■ Work required
Retype each line of the listing below, from the first through the one holding "x).chan k = x := by", with no other lines.

** Extracted data follows **

-- ==== Sys2Proof/Proofs/PorterRows.lean ====
section
/-!
SUPPORT. The register commands of a Porter channel (R290, R292, R293). Settles O24.
-/
namespace Sys2Proof.Machine

/-! ### A channel's fields -/

section
variable (s : State) (k : Nat) (x : Chan)

@[simp] theorem State.chan_setChan : (s.setChan k x).chan k = x := by
  show lookD {} (putD {} s.porter.chans k x) k = x
  simp

@[simp] theorem State.setChan_rd (r : Reg) : (s.setChan k x).rd r = s.rd r := rfl

@[simp] theorem State.setChan_fget (r : Reg) (f : Fld) : (s.setChan k x).fget r f = s.fget r f := rfl

@[simp] theorem State.setChan_fbit (r : Reg) (f : Fld) : (s.setChan k x).fbit r f = s.fbit r f := rfl

@[simp] theorem State.setChan_home : (s.setChan k x).home = s.home := rfl

@[simp] theorem State.setChan_bell : (s.setChan k x).bell = s.bell := rfl

theorem State.chan_of_porter {s t : State} (h : t.porter = s.porter) : t.chan k = s.chan k := by rw [State.chan, h, State.chan]

@[simp] theorem State.chan_fset (r : Reg) (f : Fld) (v : Nat) : (s.fset r f v).chan k = s.chan k :=
  State.chan_of_porter k (by simp)

@[simp] theorem State.chan_setChanState (c v : Nat) : (s.setChanState c v).chan k = s.chan k := State.chan_fset ..

@[simp] theorem State.setChanState_home (v : Nat) : (s.setChanState k v).home = s.home := State.fset_home ..

/-- STATE has three bits. -/
theorem State.chanState_setChanState {v : Nat} (hv : v < 8) : (s.setChanState k v).chanState k = v :=
  (State.fget_fset_same s v (by decide)).trans (Nat.mod_eq_of_lt hv)

theorem State.setChanState_rd_ne {v : Nat} {r : Reg} (h : r ≠ chStateReg k) : (s.setChanState k v).rd r = s.rd r :=
  State.rd_fset_ne _ _ _ h

end

/-! ### GO, ABORT, RESUME and doorbells -/

section
variable {s : State} {rq : Requester} {k : Nat}

theorem State.porterGo_stray (h : rqKernel rq = false ∨ s.precOfChan k = none) :
    s.porterGo rq k = s.strayCode (rqCode rq) 2 (chCtrl k).offset :=
  if_pos (by obtain h | h := h <;> simp [h])

section
variable (hk : rqKernel rq = true) (hp : (s.precOfChan k).isSome = true)
include hk hp

theorem State.porterGo_owned {t : State} (h : (if s.chainMode k then
      if decide (s.chanState k = 0 ∨ s.chanState k = 5) then
        (((s.fset (chStateReg k) F.porterChState_DB_PENDING 0).setChan k
          { fetchAt := some (s.fget ⟨.porterChHead, k, 0⟩ F.porterChHead_ADDR * 64) }).fset (chCtrl k) F.porterChCtrl_GO 0).setChanState k 1
      else s.refuse rq (chCtrl k)
    else if decide (s.chanState k = 0 ∨ s.chanState k = 5) then s.swapStart k
    else if s.chanState k = 1 ∨ s.chanState k = 2 ∨ s.chanState k = 3 then s.fset (chCtrl k) F.porterChCtrl_GO 1
    else s.refuse rq (chCtrl k)) = t) : s.porterGo rq k = t := by
  rw [← h]
  have hne : (⟨.porterChHead, k, 0⟩ : Reg) ≠ chStateReg k := by simp [chStateReg]
  refine (if_neg (by simp [hk, Option.isNone_eq_false_iff.2 hp])).trans ?_
  simp only [State.fget_fset_ne _ _ hne]

/-- GO in chain mode: the channel is to fetch the descriptor at HEAD. -/
theorem State.porterGo_chain (hc : s.chainMode k = true) (hs : s.chanState k = 0 ∨ s.chanState k = 5) : s.porterGo rq k =
    (((s.fset (chStateReg k) F.porterChState_DB_PENDING 0).setChan k
      { fetchAt := some (s.fget ⟨.porterChHead, k, 0⟩ F.porterChHead_ADDR * 64) }).fset (chCtrl k) F.porterChCtrl_GO 0).setChanState k 1 :=
  State.porterGo_owned hk hp ((if_pos hc).trans (if_pos (decide_eq_true hs)))

theorem State.porterGo_register (hc : s.chainMode k = false) (hs : s.chanState k = 0 ∨ s.chanState k = 5) :
    s.porterGo rq k = s.swapStart k :=
  State.porterGo_owned hk hp ((if_neg (by simp [hc])).trans (if_pos (decide_eq_true hs)))

theorem State.porterGo_next (hc : s.chainMode k = false) (hs : s.chanState k = 1 ∨ s.chanState k = 2 ∨ s.chanState k = 3) :
    s.porterGo rq k = s.fset (chCtrl k) F.porterChCtrl_GO 1 :=
  State.porterGo_owned hk hp ((if_neg (by simp [hc])).trans ((if_neg (by simp; omega)).trans (if_pos hs)))

end

theorem State.dropWaiters_none {p : WaitSrc → Bool} (h : ∀ x ∈ s.bell.queue, ∀ w ∈ x.2, p w.src = false) :
    (s.dropWaiters p).home = s.home := by
  have hks : (s.bell.queue.filter fun x => x.2.any fun w => p w.src) = [] := by
    simp only [List.filter_eq_nil_iff, List.any_eq_true, not_exists, not_and]
    exact fun x hx w hw => by simp [h x hx w hw]
  rw [State.dropWaiters, hks]
  rfl

theorem State.porterAbort_current (hk : rqKernel rq = true) (hb : (s.chan k).busy = true) (ha : (s.chan k).aborted = false) :
    s.porterAbort rq k = ((s.dropWaiters (fun w => w = .chan k)).setChan k { s.chan k with
      aborted := true, pre := none, flight := (s.chan k).flight.filter (fun b => !b.isFlush) }).setChanState k 3 :=
  if_pos (by simp [hk, hb, ha])

theorem State.porterAbort_stray (h : rqKernel rq = false ∨ (s.chan k).busy = false ∨ (s.chan k).aborted = true) :
    s.porterAbort rq k = s.strayCode (rqCode rq) 2 (chCtrl k).offset :=
  if_neg (by obtain h | h | h := h <;> simp [h])

theorem State.porterResume_halted (hk : rqKernel rq = true) (hc : s.chainMode k = true) (hs : s.chanState k = 5) :
    s.porterResume rq k =
      ((s.fset (chStateReg k) F.porterChState_DB_PENDING 0).setChan k { reread := true }).setChanState k 1 :=
  if_pos (by simp [hk, hc, hs])

theorem State.porterResume_stray (h : rqKernel rq = false ∨ s.chainMode k = false ∨ s.chanState k ≠ 5) :
    s.porterResume rq k = s.strayCode (rqCode rq) 2 (chCtrl k).offset :=
  if_neg (by obtain h | h | h := h <;> simp [h])

theorem State.porterDoorbell_parked (hk : rqKernel rq = true) (hs : s.chanState k = 4) :
    s.porterDoorbell rq k = s.setChan k { s.chan k with reread := true } :=
  (if_neg (by simp [hk])).trans (if_pos hs)

/-- A doorbell of a channel that is not parked is counted, and pending while a descriptor runs. -/
theorem State.porterDoorbell_counted (hk : rqKernel rq = true) (hs : s.chanState k ≠ 4) :
    s.porterDoorbell rq k = if s.chanState k = 1 ∨ s.chanState k = 2 ∨ s.chanState k = 3
      then (s.fsat ⟨.porterChDbCount, k, 0⟩ F.porterChDbCount_COUNT 1).fset (chStateReg k) F.porterChState_DB_PENDING 1
      else s.fsat ⟨.porterChDbCount, k, 0⟩ F.porterChDbCount_COUNT 1 :=
  (if_neg (by simp [hk])).trans (if_neg hs)

theorem State.porterDoorbell_stray (h : rqKernel rq = false) :
    s.porterDoorbell rq k = s.strayCode (rqCode rq) 2 (Reg.offset ⟨.porterChDoorbell, k, 0⟩) :=
  if_pos (by simp [h])

end

/-- A saturating field after an addition. -/
theorem State.fget_fsat {s : State} {r : Reg} {f : Fld} (n : Nat) (hf : f.hi < 64) :
    (s.fsat r f n).fget r f = min (s.fget r f + n) (2 ^ f.width - 1) := by
  rw [State.fsat, State.fget_fset_same _ _ hf]
  exact Nat.mod_eq_of_lt (lt_of_le_of_lt (min_le_right _ _) (Nat.sub_lt (by positivity) Nat.one_pos))

/-- Settles O24: each command is its case. -/
theorem porterCommands : Obligations.PorterCommands := by
  intro s rq c k ch st stray
  refine ⟨fun hk hp hc hs => ?_, fun hk hp hc hs => ?_, fun hk hp hc hs => ?_, fun h => ?_, fun hk hb ha => ?_, fun h => ?_,
    fun hk hc hs => ?_, fun h => ?_, fun hk hs => ?_, fun hk hs => ?_, fun hk => ?_⟩
  · refine ⟨_, congrArg Host.Outcome.next (State.porterGo_chain hk hp hc hs), ?_, State.chanState_setChanState _ _ (by decide),
      fun r hr => ?_, by simp⟩
    · rw [State.chan_setChanState, State.chan_fset]
      exact State.chan_setChan ..
    · simp only [List.mem_cons, List.not_mem_nil, or_false, not_or] at hr
      rw [State.setChanState_rd_ne _ _ hr.2, State.rd_fset_ne _ _ _ hr.1, State.setChan_rd, State.rd_fset_ne _ _ _ hr.2]
  · exact congrArg Host.Outcome.next (State.porterGo_register hk hp hc hs)
  · exact congrArg Host.Outcome.next (State.porterGo_next hk hp hc hs)
  · exact congrArg Host.Outcome.next (State.porterGo_stray h)
  · refine ⟨_, congrArg Host.Outcome.next (State.porterAbort_current hk hb ha), State.chanState_setChanState _ _ (by decide), ?_⟩
    rw [State.chan_setChanState, State.chan_setChan]
    refine ⟨rfl, rfl, rfl, fun b hb => ?_, fun hw => ?_⟩
    · simpa using hb
    · rw [State.setChanState_home, State.setChan_home]
      exact State.dropWaiters_none fun x hx w hm => decide_eq_false (hw x hx w hm)
  · exact congrArg Host.Outcome.next (State.porterAbort_stray h)
  · refine ⟨_, congrArg Host.Outcome.next (State.porterResume_halted hk hc hs),
      (State.chan_setChanState ..).trans (State.chan_setChan ..),
      State.chanState_setChanState _ _ (by decide), fun r hr => ?_, by simp⟩
    have hr : r ≠ chStateReg k := by simpa using hr
    rw [State.setChanState_rd_ne _ _ hr, State.setChan_rd, State.rd_fset_ne _ _ _ hr]
  · exact congrArg Host.Outcome.next (State.porterResume_stray h)
  · exact congrArg Host.Outcome.next (State.porterDoorbell_parked hk hs)
  · refine ⟨_, congrArg Host.Outcome.next (State.porterDoorbell_counted hk hs), ?_, fun hrun => ?_, ?_, ?_⟩
    · have hne : (⟨.porterChDbCount, k, 0⟩ : Reg) ≠ chStateReg k := by simp [chStateReg]
      split
      · rw [State.fget_fset_ne _ _ hne, State.fget_fsat _ (by decide)]
      · rw [State.fget_fsat _ (by decide)]
    · rw [if_pos hrun, State.fget_fset_same _ _ (by decide)]
      rfl
    · have hne : chStateReg k ≠ ⟨.porterChDbCount, k, 0⟩ := by simp [chStateReg]
      split
      · exact (State.fget_fset_apart _ _ (by decide)).trans (State.fget_fset_ne _ _ hne)
      · exact State.fget_fset_ne _ _ hne
    · split <;> simp
  · exact congrArg Host.Outcome.next (State.porterDoorbell_stray hk)

end Sys2Proof.Machine
end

** End of Extracted data **

■ Solution to this exercise
-- ==== Sys2Proof/Proofs/PorterRows.lean ====
section
/-!
SUPPORT. The register commands of a Porter channel (R290, R292, R293). Settles O24.
-/
namespace Sys2Proof.Machine

/-! ### A channel's fields -/

section
variable (s : State) (k : Nat) (x : Chan)

@[simp] theorem State.chan_setChan : (s.setChan k x).chan k = x := by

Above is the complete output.